Por esses dias, como o número de discípulos ia aumentando, houve queixas dos helenistas contra os hebreus, porque as suas viúvas eram esquecidas no serviço diário. Os Doze convocaram, então, a assembleia dos discípulos e disseram: «Não convém deixarmos a palavra de Deus, para servirmos às mesas. Irmãos, é melhor procurardes entre vós sete homens de boa reputação, cheios do Espírito e de sabedoria; confiar-lhes-emos essa tarefa. Quanto a nós, entregar-nos-emos assiduamente à oração e ao serviço da Palavra.» A proposta agradou a toda a assembleia e escolheram Estêvão, homem cheio de fé e do Espírito Santo, Filipe, Prócuro, Nicanor, Timão, Parmenas e Nicolau, prosélito de Antioquia. Foram apresentados aos Apóstolos que, depois de orarem, lhes impuseram as mãos. A palavra de Deus ia-se espalhando cada vez mais; o número dos discípulos aumentava consideravelmente em Jerusalém, e grande número de sacerdotes obedeciam à Fé.

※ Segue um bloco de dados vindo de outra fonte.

/-! ## The link -/

/-- The exchanges that ask for nothing but an answer fill the slot and change nothing else: the idle request the idle
answer, a bad frame and a short exchange BADFRAME with the first byte echoed, an unknown code UNKNOWN, and IDENT the
vendor code, the part code, the silicon revision and the stored profile CRC (R170, R176, R177, R178, R188). -/
def Obligations.PlainExchangesAnswer : Prop :=
  ∀ s : State, s.takes →
    exec .idleRequest s = .next (s.withSlot ⟨0, .done, .none, [0, 0, 0, 0, 0, 0, 0, 0]⟩) ∧
      (∀ echo, exec (.badframe echo) s = .next (s.withSlot (refusedAnswer echo .badframe))) ∧
      (∀ received, received.length < 12 →
        exec (.shortExchange received) s = .next (s.withSlot (refusedAnswer (received.headD 0) .badframe))) ∧
      (∀ code, code ∉ knownCodes →
        exec (.unknownRequest code) s = .next (s.withSlot (refusedAnswer code .unknown))) ∧
      ∃ hi lo : Byte, hi ++ lo = s.store.crc ∧
        exec .ident s = .next (s.withSlot ⟨0x01, .done, .none, [0x5A, 0xB6, 3, hi, lo, 0, 0, 0]⟩)

/-- STATUS answers its snapshot, and then clears every pending flag, sets the collection mark of a live ROLLAWAY record if
ROLLAWAY was pending, and stops the deadline timers of the critical sources it reported (R186, R189). -/
def Obligations.StatusCollects : Prop :=
  ∀ s : State, s.takes → s.ctl.degradations ≤ 3 → s.table.records.length ≤ 16 → s.table.applied ≤ 143268 →
    s.link.lastHandle ≤ 255 →
    ∃ m n a2 a1 a0 h : Byte,
      exec .status s =
          .next
            { s with
              link :=
                { s.link with
                  slot := ⟨0x02, .done, .none, [s.link.pending, m, n, a2, a1, a0, h, s.link.lastReason.code]⟩
                  pending := 0
                  rollawayDeadline :=
                    if s.link.pending.getLsbD 1 then .stopped else s.link.rollawayDeadline
                  shortDeadline := if s.link.pending.getLsbD 2 then .stopped else s.link.shortDeadline }
              table :=
                { s.table with
                  records :=
                    if s.link.pending.getLsbD 1 then
                      s.table.records.map fun r =>
                        if r.cause = some .rollaway then { r with collected := true } else r
                    else s.table.records } } ∧
        (s.ctl.mode = .start → m.extractLsb' 0 3 = 1) ∧ (s.ctl.mode = .retry → m.extractLsb' 0 3 = 2) ∧
        (s.ctl.mode = .run → m.extractLsb' 0 3 = 3) ∧ (s.ctl.mode = .degraded → m.extractLsb' 0 3 = 4) ∧
        (s.ctl.mode = .safe → m.extractLsb' 0 3 = 5) ∧
        (m.extractLsb' 3 2).toNat = s.ctl.degradations ∧ m.getLsbD 5 = s.mon.tractionLost ∧
        m.getLsbD 6 = s.store.invalid ∧ m.getLsbD 7 = false ∧
        (n.extractLsb' 0 5).toNat = s.table.records.length ∧
        (s.dist.short = none → n.extractLsb' 5 3 = 0) ∧ (s.dist.short = some .traction → n.extractLsb' 5 3 = 1) ∧
        (s.dist.short = some .capacity → n.extractLsb' 5 3 = 2) ∧
        a2.toNat * 65536 + a1.toNat * 256 + a0.toNat = s.table.applied ∧ h.toNat = s.link.lastHandle

/-- NOTICE MASK, in START, RETRY and RUN, sets each enable flag as asked, ROLLAWAY and SHORT always, answers the set in
force, and changes nothing else (R182, R184). -/
def Obligations.NoticeMaskEnables : Prop :=
  ∀ (s : State) (enables : Byte), s.takes → s.ctl.mode ≠ .degraded → s.ctl.mode ≠ .safe →
    ∃ inForce : Byte,
      exec (.noticeMask enables) s =
          .next
            { s with
              link := { s.link with enable := inForce, slot := ⟨0x03, .done, .none, [inForce, 0, 0, 0, 0, 0, 0, 0]⟩ } } ∧
        ∀ bit < 8, inForce.getLsbD bit = (enables.getLsbD bit || bit == 1 || bit == 2)

/-- ATTN is asserted just while some source is both pending and enabled, in every mode (R183). -/
def Obligations.AttnFollowsTheFlags : Prop :=
  ∀ s : State, s.powered = true →
    (s.attn = true ↔ ∃ bit < 8, s.link.pending.getLsbD bit = true ∧ s.link.enable.getLsbD bit = true)

/-- The requests that read are answered in every awake mode and change the answer slot alone. READ HOLD of a handle that
no live record has is refused NO_SUCH; LIST HOLDS answers zeros past the end of the table and FIELD above 15; READ MEASURE
answers the pages 0 to 3, READ CHANNEL the pages 0 to 2 of the channels 1 to 6 (the value bytes of an absent C_rep or
service pressure 00h: DESIGN CHOICE, log entry 36), and PROFILE READ an item of the working or the stored copy, or the
commit count; any other page, channel, item or selector is FIELD, and the stored copy during a commit BUSY (R20, R21, R45,
R105, R173, R189, R197). -/
def Obligations.ReadsAnswer : Prop :=
  ∀ s : State, s.takes →
    (∀ h : Byte, h = 0 ∨ (∀ r ∈ s.table.records, r.handle ≠ h.toNat) →
        exec (.readHold h) s = .next (s.withSlot (refusedAnswer 0x23 .noSuch))) ∧
      (∀ n : Byte, (15 < n.toNat → exec (.listHolds n) s = .next (s.withSlot (refusedAnswer 0x24 .field))) ∧
        (n.toNat ≤ 15 → s.table.records.length ≤ n.toNat →
          exec (.listHolds n) s =
            .next (s.withSlot (doneAnswer 0x24 [BitVec.ofNat 8 s.table.records.length])))) ∧
      (∃ a b c d e f g h : Byte,
        exec (.readMeasure 0) s = .next (s.withSlot ⟨0x32, .done, .none, [a, b, c, d, e, f, g, h]⟩) ∧
          a ++ b = BitVec.ofInt 16 s.meas.grade ∧ c ++ d = BitVec.ofNat 16 s.meas.weight ∧
          e ++ f = BitVec.ofNat 16 s.force.concrete ∧ g ++ h = BitVec.ofNat 16 s.force.slosh) ∧
      (∃ a b c d e f g h : Byte,
        exec (.readMeasure 1) s = .next (s.withSlot ⟨0x32, .done, .none, [a, b, c, d, e, f, g, h]⟩) ∧
          a ++ b = BitVec.ofNat 16 s.force.fGrade ∧ c ++ d ++ e = BitVec.ofNat 24 s.force.fReq ∧
          f ++ g ++ h = BitVec.ofNat 24 s.table.applied) ∧
      (∃ a b c d e f g h : Byte,
        exec (.readMeasure 2) s = .next (s.withSlot ⟨0x32, .done, .none, [a, b, c, d, e, f, g, h]⟩) ∧
          a ++ b = BitVec.ofInt 16 s.meas.drive ∧
          c = (if s.meas.driveAge.isRunning then s.meas.gear.code else 3) ∧
          d = (if s.meas.driveAge.isRunning then 1 else 0) ∧ e = s.meas.drum.code ∧
          f = (if s.meas.cRep.isSome then 1 else 0) ∧ g ++ h = BitVec.ofNat 16 (s.meas.cRep.getD 0)) ∧
      (∃ a b c d e f g h : Byte,
        exec (.readMeasure 3) s = .next (s.withSlot ⟨0x32, .done, .none, [a, b, c, d, e, f, g, h]⟩) ∧
          (a.getLsbD 0 = true ↔ ∃ p, s.meas.supplyA.sensor = .valid p) ∧
          (a.getLsbD 1 = true ↔ ∃ p, s.meas.supplyB.sensor = .valid p) ∧ a.getLsbD 2 = s.meas.supplyA.low ∧
          a.getLsbD 3 = s.meas.supplyB.low ∧ a.getLsbD 4 = s.meas.forced ∧ a.extractLsb' 5 3 = 0 ∧
          (∀ p, s.meas.supplyA.sensor = .valid p → b ++ c = BitVec.ofNat 16 p) ∧
          (∀ p, s.meas.supplyB.sensor = .valid p → d ++ e = BitVec.ofNat 16 p) ∧
          f = BitVec.ofNat 8 s.meas.window.length ∧
          (∀ n : Chan, (g.getLsbD n.val = true ↔ ∃ m, s.meas.psu.get n = .invalid m) ∧
            (h.getLsbD n.val = true ↔ ∃ m, s.meas.psv.get n = .invalid m)) ∧
          g.extractLsb' 6 2 = 0 ∧ (h.getLsbD 6 = true ↔ ∃ m, s.meas.supplyA.sensor = .invalid m) ∧
          (h.getLsbD 7 = true ↔ ∃ m, s.meas.supplyB.sensor = .invalid m)) ∧
      (∀ p : Byte, 3 < p.toNat → exec (.readMeasure p) s = .next (s.withSlot (refusedAnswer 0x32 .field))) ∧
      (∀ (n : Byte) (c : Chan), n.toNat = c.val + 1 →
        (∃ flags lift : Byte,
          exec (.readChannel n 0) s =
              .next (s.withSlot (doneAnswer 0x40
                [(s.chans.get c).state.code,
                  (match (s.dist.cmds.get c).requested with
                  | none => 0
                  | some .idle => 3
                  | some .service => 4
                  | some .spring => 5),
                  (match (s.chans.get c).cause with
                  | none => 0
                  | some .pressure => 1
                  | some .openCoil => 2
                  | some .stuck => 3
                  | some .sensor => 4),
                  loByte (s.items c).failSafe, (s.chans.get c).override.code, flags, lift])) ∧
            flags.getLsbD 0 = (s.chans.get c).confirmed ∧ flags.getLsbD 1 = (s.chans.get c).latch ∧
            flags.getLsbD 2 = (s.chans.get c).current ∧ flags.extractLsb' 3 5 = 0 ∧
            lift = (if (s.items c).line = none then 0 else if (s.chans.get c).lift then 1 else 2)) ∧
          (∃ a b d e f g h k : Byte,
            exec (.readChannel n 1) s = .next (s.withSlot ⟨0x40, .done, .none, [a, b, d, e, f, g, h, k]⟩) ∧
              a ++ b = BitVec.ofNat 16 (s.dist.cmds.get c).share ∧
              d ++ e = BitVec.ofNat 16 (s.dist.cmds.get c).pressure ∧
              f ++ g = BitVec.ofNat 16 ((s.dist.cmds.get c).availUsed.getD 0) ∧
              (∀ p < 32768, s.meas.psv.get c = .valid p → h ++ k = BitVec.ofNat 16 (32768 + p)) ∧
              ((∀ p, s.meas.psv.get c ≠ .valid p) → h ++ k = BitVec.ofNat 16 0)) ∧
          (∃ a b d e : Byte,
            exec (.readChannel n 2) s =
                .next (s.withSlot ⟨0x40, .done, .none,
                  [a, b, d, e, if (s.items c).isFitted then 1 else 0, loByte (s.items c).role,
                    if (s.items c).springs then 1 else 0, loByte (s.items c).circuit]⟩) ∧
              a ++ b = BitVec.ofNat 16 (s.chans.get c).dutyBuffer ∧
              d ++ e = BitVec.ofNat 16 (s.chans.get c).dutyInForce) ∧
          ∀ p : Byte, 2 < p.toNat → exec (.readChannel n p) s = .next (s.withSlot (refusedAnswer 0x40 .field))) ∧
      (∀ n p : Byte, n = 0 ∨ 6 < n.toNat →
        exec (.readChannel n p) s = .next (s.withSlot (refusedAnswer 0x40 .field))) ∧
      ∀ item channel selector : Byte,
        (itemAt item channel = none ∨ (selector ≠ 1 ∧ selector ≠ 2) →
            exec (.profileRead item channel selector) s = .next (s.withSlot (refusedAnswer 0x50 .field))) ∧
          ∀ i, itemAt item channel = some i →
            (selector = 2 → s.store.commit ≠ none →
                exec (.profileRead item channel selector) s = .next (s.withSlot (refusedAnswer 0x50 .busy))) ∧
              (selector = 1 ∨ (selector = 2 ∧ s.store.commit = none) →
                ∃ hi lo : Byte,
                  exec (.profileRead item channel selector) s =
                      .next (s.withSlot (doneAnswer 0x50
                        [item, channel, selector, hi, lo, if s.store.invalid then 0 else 1])) ∧
                    (i = .commitCount → hi ++ lo = BitVec.ofNat 16 s.store.count) ∧
                    (i ≠ .commitCount →
                      hi ++ lo = if selector = 1 then s.store.working.read i else s.store.image.read i))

2ª Leitura - Da 1ª Carta de Pedro
1Pe 2,4-9


Aproximando-vos dele, pedra viva, rejeitada pelos homens, mas escolhida e preciosa aos olhos de Deus, também vós - como pedras vivas - entrais na construção de um edifício espiritual, em função de um sacerdócio santo, cujo fim é oferecer sacrifícios espirituais agradáveis a Deus, por Jesus Cristo. Por isso se diz na Escritura: Eis que ponho em Sião uma pedra angular, escolhida, preciosa;
quem crer nela não será confundido. A honra é, então, para vós, os crentes; mas, para os incrédulos, a pedra que os construtores rejeitaram, esta mesma tornou-se a pedra angular, e também uma pedra que faz tropeçar, uma pedra de escândalo. Tropeçam nela porque não creram na palavra; para isso estavam destinados. Vós, porém, sois linhagem escolhida, sacerdócio régio, nação santa, povo adquirido em propriedade, a fim de proclamardes as maravilhas daquele que vos chamou das trevas para a sua luz admirável.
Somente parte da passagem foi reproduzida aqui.